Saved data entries
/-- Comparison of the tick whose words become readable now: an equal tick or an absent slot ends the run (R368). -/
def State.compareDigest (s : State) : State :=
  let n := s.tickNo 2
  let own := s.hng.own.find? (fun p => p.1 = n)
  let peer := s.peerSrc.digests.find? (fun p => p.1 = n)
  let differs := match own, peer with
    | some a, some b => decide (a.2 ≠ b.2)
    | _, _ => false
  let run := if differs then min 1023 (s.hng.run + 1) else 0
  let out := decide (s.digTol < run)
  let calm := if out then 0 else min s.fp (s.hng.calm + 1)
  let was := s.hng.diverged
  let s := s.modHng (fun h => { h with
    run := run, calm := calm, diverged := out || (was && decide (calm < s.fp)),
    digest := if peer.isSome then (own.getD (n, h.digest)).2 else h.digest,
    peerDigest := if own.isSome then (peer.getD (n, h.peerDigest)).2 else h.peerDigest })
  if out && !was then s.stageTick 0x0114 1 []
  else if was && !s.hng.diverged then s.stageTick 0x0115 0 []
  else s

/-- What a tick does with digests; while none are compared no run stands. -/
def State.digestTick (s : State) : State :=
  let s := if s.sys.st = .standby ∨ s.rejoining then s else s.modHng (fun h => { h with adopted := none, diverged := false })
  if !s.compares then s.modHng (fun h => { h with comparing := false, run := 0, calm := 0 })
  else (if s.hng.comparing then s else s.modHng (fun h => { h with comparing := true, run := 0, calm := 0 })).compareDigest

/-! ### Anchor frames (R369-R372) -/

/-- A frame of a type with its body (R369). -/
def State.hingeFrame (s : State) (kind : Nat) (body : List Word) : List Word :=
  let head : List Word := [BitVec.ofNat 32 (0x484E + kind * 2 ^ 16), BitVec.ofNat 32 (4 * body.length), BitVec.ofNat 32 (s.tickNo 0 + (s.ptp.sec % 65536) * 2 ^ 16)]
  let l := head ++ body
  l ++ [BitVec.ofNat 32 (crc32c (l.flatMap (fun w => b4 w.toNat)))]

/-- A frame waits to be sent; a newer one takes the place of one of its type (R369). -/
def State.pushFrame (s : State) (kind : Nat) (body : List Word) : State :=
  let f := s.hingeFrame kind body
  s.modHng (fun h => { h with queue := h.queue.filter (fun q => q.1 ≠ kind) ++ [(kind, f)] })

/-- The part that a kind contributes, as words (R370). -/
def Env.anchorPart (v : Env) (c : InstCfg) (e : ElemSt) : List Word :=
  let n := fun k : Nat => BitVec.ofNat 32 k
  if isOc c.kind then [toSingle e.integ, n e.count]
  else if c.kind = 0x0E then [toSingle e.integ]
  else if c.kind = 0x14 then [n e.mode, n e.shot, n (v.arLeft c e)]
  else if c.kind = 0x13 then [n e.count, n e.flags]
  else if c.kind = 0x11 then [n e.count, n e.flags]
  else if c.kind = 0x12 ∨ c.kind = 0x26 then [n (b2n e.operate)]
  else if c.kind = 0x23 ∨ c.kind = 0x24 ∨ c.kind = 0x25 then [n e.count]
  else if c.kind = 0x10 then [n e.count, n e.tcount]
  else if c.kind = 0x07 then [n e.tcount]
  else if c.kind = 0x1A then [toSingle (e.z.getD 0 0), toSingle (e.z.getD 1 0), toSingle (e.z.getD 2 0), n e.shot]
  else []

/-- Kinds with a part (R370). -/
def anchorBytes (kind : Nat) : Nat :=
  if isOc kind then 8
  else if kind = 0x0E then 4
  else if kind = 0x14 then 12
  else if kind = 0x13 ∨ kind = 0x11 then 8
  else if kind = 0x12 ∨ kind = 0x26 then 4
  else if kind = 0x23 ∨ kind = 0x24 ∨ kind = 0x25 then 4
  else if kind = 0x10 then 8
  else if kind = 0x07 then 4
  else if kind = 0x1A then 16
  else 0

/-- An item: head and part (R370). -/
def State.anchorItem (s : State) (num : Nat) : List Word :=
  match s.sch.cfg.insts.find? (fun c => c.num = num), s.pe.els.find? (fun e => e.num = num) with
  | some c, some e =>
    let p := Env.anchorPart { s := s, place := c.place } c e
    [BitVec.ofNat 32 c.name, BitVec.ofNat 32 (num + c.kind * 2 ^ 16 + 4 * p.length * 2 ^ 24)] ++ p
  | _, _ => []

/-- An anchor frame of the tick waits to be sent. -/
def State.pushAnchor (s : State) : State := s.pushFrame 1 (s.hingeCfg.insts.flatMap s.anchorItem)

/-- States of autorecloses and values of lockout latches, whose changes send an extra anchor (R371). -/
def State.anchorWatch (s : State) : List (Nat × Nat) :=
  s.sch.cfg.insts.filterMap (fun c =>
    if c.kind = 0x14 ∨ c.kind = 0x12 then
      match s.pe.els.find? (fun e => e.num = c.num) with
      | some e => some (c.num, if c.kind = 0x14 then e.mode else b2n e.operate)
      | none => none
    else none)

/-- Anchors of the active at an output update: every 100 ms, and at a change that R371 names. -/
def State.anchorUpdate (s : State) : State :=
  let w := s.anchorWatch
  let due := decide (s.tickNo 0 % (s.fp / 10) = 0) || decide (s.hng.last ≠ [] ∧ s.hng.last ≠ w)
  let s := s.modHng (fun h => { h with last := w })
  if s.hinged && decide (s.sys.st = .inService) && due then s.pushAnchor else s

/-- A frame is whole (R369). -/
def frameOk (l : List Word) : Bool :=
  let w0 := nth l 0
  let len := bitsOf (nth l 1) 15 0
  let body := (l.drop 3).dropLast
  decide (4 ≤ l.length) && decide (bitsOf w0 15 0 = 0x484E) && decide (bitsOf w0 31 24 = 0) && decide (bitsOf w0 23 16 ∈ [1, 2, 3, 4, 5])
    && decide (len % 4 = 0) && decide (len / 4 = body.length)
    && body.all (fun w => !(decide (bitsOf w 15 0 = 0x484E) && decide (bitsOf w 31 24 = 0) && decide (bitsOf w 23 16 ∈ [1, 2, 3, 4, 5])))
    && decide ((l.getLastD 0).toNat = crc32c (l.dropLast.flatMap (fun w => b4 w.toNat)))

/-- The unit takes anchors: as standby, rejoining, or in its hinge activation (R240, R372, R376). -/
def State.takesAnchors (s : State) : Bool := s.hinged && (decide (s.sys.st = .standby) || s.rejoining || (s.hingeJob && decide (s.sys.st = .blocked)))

---

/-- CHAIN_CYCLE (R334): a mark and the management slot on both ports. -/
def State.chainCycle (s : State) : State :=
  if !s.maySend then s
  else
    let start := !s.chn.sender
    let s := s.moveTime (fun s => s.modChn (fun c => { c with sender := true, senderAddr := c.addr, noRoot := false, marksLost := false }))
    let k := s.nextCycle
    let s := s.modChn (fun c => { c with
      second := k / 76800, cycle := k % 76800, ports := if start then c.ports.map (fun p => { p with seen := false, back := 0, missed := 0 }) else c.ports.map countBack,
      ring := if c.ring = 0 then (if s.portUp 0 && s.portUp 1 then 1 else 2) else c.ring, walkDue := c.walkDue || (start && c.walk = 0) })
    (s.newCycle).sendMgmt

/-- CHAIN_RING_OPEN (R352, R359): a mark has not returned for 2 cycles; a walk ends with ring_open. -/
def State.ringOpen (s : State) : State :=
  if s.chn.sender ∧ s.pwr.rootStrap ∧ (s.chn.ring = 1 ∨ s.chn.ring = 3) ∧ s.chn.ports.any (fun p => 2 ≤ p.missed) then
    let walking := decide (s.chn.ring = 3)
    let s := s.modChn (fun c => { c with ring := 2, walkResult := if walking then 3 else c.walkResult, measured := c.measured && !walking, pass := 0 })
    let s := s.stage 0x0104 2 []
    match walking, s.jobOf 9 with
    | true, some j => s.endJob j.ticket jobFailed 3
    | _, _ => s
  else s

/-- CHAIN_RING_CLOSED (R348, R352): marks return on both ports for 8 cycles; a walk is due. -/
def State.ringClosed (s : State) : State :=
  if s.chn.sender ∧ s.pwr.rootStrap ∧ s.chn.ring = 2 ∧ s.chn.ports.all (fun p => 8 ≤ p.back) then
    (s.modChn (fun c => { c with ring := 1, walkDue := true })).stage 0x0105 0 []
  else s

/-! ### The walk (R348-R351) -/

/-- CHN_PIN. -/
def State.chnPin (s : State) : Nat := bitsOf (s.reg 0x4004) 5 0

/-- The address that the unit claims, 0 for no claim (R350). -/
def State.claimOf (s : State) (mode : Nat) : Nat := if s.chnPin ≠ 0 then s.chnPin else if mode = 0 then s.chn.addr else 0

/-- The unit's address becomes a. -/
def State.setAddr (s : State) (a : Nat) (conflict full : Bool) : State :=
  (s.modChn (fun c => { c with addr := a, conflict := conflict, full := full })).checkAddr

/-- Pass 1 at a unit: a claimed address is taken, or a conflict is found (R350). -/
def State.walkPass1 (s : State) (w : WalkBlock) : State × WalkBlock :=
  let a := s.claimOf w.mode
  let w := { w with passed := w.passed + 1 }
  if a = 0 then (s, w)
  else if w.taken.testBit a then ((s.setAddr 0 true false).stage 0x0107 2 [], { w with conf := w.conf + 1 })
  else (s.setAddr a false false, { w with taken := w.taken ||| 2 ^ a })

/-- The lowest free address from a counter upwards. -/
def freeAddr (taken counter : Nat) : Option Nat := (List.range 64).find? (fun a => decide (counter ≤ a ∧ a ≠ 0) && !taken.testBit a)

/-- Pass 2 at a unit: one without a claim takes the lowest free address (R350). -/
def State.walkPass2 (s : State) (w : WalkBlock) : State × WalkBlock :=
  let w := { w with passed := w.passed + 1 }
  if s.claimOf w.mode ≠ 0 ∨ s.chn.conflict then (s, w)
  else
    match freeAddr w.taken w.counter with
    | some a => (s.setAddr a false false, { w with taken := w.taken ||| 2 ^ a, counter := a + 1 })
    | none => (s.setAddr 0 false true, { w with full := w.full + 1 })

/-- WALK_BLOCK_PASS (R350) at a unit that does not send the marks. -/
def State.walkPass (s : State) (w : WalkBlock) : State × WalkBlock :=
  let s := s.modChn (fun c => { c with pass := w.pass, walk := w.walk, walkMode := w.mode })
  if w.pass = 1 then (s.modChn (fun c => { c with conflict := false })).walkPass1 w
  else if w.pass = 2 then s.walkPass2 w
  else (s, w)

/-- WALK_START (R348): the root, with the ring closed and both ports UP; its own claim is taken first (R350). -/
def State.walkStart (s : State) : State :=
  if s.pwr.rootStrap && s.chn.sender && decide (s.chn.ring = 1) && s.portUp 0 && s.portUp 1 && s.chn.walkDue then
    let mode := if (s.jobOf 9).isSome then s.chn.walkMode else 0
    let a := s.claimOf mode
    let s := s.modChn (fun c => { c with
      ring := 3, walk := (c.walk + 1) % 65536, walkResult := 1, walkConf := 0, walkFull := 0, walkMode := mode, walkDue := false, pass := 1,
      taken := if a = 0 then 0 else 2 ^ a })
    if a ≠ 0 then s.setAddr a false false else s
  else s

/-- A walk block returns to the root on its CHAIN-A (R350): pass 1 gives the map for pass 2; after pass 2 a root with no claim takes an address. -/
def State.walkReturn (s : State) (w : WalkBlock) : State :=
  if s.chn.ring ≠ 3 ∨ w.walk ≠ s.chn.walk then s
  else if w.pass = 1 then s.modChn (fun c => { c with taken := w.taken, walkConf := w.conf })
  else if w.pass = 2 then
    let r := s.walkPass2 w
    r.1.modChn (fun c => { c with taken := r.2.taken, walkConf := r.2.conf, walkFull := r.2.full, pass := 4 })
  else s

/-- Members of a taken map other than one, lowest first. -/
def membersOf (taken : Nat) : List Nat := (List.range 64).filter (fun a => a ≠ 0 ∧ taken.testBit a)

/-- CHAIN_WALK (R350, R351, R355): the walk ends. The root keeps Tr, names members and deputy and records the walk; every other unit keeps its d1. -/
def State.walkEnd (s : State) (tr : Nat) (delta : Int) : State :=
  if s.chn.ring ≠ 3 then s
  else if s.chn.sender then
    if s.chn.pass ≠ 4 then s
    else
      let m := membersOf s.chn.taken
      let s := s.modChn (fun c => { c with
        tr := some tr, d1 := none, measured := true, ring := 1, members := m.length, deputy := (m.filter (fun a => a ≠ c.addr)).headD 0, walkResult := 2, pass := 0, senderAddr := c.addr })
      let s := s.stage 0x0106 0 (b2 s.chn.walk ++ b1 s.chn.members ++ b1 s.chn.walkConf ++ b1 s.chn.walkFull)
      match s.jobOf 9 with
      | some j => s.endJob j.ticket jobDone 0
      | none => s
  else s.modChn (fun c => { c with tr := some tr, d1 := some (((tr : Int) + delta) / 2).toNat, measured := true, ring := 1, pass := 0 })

AIM OF THE EXERCISE: Start with the line above that contains "digest := if peer.isSome" and stop after the line that contains "let f := s.hingeFrame kind body". Output those lines exactly, and only those.

RESPONSE TO THE TASK:
    digest := if peer.isSome then (own.getD (n, h.digest)).2 else h.digest,
    peerDigest := if own.isSome then (peer.getD (n, h.peerDigest)).2 else h.peerDigest })
  if out && !was then s.stageTick 0x0114 1 []
  else if was && !s.hng.diverged then s.stageTick 0x0115 0 []
  else s

/-- What a tick does with digests; while none are compared no run stands. -/
def State.digestTick (s : State) : State :=
  let s := if s.sys.st = .standby ∨ s.rejoining then s else s.modHng (fun h => { h with adopted := none, diverged := false })
  if !s.compares then s.modHng (fun h => { h with comparing := false, run := 0, calm := 0 })
  else (if s.hng.comparing then s else s.modHng (fun h => { h with comparing := true, run := 0, calm := 0 })).compareDigest

/-! ### Anchor frames (R369-R372) -/

/-- A frame of a type with its body (R369). -/
def State.hingeFrame (s : State) (kind : Nat) (body : List Word) : List Word :=
  let head : List Word := [BitVec.ofNat 32 (0x484E + kind * 2 ^ 16), BitVec.ofNat 32 (4 * body.length), BitVec.ofNat 32 (s.tickNo 0 + (s.ptp.sec % 65536) * 2 ^ 16)]
  let l := head ++ body
  l ++ [BitVec.ofNat 32 (crc32c (l.flatMap (fun w => b4 w.toNat)))]

/-- A frame waits to be sent; a newer one takes the place of one of its type (R369). -/
def State.pushFrame (s : State) (kind : Nat) (body : List Word) : State :=
  let f := s.hingeFrame kind body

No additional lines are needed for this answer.